* Exercise prompt:
Tally the lines in the records below that contain "bits" and return only the result.

──────── Entries provided ────────

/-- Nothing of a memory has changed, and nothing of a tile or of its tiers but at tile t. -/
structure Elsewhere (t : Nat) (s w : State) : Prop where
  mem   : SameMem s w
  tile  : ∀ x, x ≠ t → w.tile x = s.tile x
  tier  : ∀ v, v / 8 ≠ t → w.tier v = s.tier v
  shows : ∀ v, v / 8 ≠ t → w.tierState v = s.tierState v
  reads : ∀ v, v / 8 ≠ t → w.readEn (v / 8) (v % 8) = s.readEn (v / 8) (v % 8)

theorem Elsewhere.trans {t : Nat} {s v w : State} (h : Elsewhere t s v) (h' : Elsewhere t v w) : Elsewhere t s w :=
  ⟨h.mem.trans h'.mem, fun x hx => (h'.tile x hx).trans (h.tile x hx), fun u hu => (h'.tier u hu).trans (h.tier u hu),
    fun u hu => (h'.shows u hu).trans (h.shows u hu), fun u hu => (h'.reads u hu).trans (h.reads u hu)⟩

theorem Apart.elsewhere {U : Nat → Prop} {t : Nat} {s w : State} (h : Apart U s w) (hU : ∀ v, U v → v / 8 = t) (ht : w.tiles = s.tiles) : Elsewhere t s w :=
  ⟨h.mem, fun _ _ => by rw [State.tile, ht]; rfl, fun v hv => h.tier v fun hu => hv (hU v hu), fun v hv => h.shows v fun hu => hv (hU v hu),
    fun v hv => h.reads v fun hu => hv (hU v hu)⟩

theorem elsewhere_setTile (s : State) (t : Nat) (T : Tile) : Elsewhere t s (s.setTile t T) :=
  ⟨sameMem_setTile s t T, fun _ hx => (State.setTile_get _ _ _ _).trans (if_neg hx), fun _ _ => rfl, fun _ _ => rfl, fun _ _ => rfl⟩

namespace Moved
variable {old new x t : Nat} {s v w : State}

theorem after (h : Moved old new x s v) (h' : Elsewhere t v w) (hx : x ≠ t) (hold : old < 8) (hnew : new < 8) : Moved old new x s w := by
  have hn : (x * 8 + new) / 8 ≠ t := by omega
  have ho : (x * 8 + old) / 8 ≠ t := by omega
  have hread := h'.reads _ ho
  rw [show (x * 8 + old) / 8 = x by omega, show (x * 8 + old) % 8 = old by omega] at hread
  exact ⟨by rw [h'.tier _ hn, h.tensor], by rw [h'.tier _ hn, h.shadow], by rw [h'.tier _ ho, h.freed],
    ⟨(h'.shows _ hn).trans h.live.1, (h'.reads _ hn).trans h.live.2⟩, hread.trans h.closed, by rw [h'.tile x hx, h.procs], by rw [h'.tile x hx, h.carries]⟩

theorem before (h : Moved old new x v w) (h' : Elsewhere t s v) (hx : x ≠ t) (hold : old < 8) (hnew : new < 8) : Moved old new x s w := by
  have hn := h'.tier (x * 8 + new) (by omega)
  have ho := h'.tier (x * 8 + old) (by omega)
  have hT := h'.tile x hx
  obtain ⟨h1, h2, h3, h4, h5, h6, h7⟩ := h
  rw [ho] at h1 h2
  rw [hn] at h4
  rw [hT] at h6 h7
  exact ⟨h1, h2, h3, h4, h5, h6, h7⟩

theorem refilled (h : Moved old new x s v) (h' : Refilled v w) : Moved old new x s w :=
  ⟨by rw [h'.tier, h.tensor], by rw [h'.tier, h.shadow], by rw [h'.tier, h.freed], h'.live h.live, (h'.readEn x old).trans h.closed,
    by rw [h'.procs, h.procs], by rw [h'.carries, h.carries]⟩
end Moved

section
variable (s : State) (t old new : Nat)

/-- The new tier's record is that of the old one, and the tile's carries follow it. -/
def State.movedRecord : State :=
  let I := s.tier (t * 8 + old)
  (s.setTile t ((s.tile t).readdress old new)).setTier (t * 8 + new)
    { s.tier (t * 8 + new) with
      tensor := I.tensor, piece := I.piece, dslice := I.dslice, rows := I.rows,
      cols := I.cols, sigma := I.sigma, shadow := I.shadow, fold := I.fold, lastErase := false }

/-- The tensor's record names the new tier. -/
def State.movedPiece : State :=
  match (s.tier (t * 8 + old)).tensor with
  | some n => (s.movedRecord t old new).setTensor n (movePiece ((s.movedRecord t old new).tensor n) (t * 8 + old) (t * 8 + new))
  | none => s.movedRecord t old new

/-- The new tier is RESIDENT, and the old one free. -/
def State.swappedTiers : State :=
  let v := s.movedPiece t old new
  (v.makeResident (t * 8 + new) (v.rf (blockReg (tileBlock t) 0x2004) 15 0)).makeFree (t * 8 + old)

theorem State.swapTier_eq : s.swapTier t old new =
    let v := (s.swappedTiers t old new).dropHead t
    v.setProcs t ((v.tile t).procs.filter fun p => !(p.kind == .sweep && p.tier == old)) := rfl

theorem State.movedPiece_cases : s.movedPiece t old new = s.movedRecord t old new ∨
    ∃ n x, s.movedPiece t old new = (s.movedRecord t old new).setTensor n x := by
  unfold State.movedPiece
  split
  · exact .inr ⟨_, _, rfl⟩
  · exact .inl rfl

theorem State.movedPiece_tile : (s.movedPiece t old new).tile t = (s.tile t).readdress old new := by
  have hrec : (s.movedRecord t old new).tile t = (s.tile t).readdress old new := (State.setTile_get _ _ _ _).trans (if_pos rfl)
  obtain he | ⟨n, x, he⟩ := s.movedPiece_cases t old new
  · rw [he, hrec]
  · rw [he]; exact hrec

────────
──────── Entries provided ────────

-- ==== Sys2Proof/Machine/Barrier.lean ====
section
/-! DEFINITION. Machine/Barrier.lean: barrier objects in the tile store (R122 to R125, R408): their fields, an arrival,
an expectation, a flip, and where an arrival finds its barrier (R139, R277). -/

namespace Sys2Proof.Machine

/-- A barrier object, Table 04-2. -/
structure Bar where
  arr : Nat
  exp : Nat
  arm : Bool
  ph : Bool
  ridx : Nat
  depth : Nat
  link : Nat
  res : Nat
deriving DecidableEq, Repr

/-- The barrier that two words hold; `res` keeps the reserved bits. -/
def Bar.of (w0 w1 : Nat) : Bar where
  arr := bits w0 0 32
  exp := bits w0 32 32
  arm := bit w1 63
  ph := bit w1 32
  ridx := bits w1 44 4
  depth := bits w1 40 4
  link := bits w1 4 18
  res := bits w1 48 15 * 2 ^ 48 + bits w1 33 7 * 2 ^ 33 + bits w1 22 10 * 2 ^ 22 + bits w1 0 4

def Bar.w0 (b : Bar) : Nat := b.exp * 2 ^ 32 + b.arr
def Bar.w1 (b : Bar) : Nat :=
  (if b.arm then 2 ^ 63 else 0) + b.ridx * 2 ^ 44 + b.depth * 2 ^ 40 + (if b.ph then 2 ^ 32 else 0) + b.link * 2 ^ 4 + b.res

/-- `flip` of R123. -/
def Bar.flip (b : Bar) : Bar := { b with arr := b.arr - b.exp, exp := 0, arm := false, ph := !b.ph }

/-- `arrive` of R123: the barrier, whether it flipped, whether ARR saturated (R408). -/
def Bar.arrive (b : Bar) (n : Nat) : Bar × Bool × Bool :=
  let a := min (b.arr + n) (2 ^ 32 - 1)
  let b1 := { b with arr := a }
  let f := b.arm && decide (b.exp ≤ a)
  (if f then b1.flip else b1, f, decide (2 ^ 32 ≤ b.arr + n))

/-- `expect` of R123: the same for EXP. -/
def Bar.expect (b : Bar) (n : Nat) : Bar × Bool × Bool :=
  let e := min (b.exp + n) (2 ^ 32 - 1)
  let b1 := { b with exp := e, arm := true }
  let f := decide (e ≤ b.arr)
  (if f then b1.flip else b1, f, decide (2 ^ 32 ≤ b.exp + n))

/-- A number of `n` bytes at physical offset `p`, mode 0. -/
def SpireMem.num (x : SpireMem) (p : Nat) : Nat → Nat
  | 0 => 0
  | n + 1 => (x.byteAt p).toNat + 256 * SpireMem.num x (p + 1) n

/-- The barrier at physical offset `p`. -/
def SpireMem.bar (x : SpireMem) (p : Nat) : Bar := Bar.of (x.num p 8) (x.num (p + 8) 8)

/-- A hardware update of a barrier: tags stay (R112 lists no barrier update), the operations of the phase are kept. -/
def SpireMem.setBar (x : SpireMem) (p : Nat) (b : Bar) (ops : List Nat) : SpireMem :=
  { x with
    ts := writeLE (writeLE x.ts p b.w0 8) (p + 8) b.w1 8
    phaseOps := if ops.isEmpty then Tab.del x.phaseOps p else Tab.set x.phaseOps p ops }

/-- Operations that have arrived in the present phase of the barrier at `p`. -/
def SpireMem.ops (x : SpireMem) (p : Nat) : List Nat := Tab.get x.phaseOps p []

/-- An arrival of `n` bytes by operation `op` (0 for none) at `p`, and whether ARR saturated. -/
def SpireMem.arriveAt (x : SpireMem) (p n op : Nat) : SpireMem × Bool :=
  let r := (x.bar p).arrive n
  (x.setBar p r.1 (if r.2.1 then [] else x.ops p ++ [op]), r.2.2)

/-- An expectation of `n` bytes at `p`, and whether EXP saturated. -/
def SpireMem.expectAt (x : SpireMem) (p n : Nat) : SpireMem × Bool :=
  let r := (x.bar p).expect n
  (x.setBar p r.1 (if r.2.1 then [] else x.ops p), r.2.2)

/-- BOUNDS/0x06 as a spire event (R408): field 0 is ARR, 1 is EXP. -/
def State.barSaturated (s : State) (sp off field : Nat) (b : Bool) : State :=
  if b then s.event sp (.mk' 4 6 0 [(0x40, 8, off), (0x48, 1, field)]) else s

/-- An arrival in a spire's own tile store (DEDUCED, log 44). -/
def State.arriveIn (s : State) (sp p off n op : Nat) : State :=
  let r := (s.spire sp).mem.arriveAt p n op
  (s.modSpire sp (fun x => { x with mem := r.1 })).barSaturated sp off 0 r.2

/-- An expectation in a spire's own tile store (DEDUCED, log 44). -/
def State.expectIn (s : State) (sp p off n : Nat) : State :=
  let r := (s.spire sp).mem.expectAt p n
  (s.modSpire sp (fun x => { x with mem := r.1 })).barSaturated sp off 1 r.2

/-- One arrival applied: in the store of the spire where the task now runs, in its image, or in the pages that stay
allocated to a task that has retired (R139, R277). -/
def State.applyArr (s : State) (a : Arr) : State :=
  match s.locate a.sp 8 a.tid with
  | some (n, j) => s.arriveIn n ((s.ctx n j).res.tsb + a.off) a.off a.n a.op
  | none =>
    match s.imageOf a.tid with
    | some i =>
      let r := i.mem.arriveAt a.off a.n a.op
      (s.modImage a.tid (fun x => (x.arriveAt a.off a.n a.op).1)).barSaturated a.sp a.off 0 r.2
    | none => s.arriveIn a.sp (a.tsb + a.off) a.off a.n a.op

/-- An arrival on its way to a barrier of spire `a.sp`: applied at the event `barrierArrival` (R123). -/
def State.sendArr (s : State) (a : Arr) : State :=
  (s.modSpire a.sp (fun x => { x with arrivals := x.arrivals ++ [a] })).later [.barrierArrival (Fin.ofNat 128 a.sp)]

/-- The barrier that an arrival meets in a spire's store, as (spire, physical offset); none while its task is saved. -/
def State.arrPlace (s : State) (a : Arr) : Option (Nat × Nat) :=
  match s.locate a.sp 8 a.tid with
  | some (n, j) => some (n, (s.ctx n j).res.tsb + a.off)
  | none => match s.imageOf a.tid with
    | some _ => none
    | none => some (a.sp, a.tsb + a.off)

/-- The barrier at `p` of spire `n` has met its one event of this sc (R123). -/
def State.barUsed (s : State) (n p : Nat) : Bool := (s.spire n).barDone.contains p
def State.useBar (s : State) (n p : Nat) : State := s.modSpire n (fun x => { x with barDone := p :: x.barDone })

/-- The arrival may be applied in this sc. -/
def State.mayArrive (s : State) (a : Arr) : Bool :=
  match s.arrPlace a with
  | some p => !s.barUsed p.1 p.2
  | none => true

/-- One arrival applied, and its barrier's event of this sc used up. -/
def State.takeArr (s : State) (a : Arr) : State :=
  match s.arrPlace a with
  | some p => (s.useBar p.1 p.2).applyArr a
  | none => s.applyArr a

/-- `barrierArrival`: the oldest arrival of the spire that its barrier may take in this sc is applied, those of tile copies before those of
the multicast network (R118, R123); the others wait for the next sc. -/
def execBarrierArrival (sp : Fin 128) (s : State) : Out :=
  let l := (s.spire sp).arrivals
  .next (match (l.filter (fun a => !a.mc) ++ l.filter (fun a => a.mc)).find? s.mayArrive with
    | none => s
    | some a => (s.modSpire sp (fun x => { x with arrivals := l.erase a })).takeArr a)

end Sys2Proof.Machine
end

────────

* Task output:
7